◆ PROBLEM ◆
Locate the word "Machine" in the data below, then copy every line that holds it.

[Collected data entries]
:::
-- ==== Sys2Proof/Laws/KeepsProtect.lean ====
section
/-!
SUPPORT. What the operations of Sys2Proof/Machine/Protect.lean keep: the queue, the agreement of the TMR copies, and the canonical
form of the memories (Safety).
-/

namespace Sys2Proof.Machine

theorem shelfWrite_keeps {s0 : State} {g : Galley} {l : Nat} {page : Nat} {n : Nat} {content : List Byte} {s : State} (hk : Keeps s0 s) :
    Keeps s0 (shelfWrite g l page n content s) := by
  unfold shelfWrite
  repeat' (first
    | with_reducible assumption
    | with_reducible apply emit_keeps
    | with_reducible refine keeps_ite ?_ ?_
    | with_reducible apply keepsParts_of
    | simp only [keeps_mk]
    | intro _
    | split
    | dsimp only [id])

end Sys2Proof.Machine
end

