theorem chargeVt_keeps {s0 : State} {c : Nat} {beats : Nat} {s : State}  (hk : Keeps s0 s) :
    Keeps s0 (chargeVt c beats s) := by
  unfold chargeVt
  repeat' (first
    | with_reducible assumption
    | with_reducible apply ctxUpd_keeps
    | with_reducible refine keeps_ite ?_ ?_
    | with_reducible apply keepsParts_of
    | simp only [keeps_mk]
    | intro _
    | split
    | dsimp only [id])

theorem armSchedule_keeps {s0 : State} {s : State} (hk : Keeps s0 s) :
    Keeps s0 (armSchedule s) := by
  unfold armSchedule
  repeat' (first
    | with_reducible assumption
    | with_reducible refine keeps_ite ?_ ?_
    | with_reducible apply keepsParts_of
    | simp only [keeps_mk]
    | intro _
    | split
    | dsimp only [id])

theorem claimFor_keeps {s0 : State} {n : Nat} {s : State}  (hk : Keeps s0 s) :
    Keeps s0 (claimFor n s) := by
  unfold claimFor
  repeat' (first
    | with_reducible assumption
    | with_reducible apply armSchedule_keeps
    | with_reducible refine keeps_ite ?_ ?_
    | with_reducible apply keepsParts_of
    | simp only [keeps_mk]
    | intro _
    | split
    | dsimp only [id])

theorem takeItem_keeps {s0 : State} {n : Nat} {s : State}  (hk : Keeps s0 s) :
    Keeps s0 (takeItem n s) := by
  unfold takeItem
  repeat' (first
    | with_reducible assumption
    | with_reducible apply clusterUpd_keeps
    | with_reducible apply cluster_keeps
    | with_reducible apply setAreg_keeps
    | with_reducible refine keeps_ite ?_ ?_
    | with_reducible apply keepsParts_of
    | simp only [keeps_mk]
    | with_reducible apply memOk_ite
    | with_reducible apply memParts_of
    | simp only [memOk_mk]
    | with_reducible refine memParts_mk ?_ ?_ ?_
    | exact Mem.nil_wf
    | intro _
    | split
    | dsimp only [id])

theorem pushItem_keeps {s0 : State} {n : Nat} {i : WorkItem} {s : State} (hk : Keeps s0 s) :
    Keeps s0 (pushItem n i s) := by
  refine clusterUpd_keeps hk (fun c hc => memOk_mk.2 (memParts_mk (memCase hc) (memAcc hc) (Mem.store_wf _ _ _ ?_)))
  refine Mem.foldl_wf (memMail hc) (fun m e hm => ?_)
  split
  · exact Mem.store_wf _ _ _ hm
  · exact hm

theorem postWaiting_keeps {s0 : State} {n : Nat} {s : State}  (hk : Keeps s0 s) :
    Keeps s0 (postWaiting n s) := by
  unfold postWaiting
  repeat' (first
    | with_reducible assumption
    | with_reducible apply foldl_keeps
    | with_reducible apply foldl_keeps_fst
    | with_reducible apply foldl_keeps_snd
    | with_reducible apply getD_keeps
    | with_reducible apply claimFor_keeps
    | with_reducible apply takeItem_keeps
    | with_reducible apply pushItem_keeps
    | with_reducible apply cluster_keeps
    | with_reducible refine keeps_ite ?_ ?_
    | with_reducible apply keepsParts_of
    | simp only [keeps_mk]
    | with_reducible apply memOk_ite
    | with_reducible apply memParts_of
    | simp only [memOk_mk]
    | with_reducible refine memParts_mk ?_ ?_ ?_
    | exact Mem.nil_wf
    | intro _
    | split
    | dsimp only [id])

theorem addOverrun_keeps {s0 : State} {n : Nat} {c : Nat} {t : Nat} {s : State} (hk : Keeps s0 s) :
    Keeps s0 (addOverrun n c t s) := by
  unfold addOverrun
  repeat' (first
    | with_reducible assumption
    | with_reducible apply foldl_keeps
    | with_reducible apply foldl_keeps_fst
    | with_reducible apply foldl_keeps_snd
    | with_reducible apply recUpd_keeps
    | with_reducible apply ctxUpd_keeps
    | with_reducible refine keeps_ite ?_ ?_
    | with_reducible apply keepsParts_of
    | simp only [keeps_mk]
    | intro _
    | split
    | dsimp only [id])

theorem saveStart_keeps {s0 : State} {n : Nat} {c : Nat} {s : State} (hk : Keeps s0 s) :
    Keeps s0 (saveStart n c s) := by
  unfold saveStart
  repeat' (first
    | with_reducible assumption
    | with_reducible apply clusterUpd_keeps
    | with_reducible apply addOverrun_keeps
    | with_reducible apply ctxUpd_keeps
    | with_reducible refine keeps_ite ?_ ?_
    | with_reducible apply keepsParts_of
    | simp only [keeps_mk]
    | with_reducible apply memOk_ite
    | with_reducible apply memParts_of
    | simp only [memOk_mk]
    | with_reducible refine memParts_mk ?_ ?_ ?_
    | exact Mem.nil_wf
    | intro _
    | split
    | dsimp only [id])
:::
◆ ANSWER SECTION ◆
SUPPORT. What the operations of Sys2Proof/Machine/Protect.lean keep: the queue, the agreement of the TMR copies, and the canonical
namespace Sys2Proof.Machine
end Sys2Proof.Machine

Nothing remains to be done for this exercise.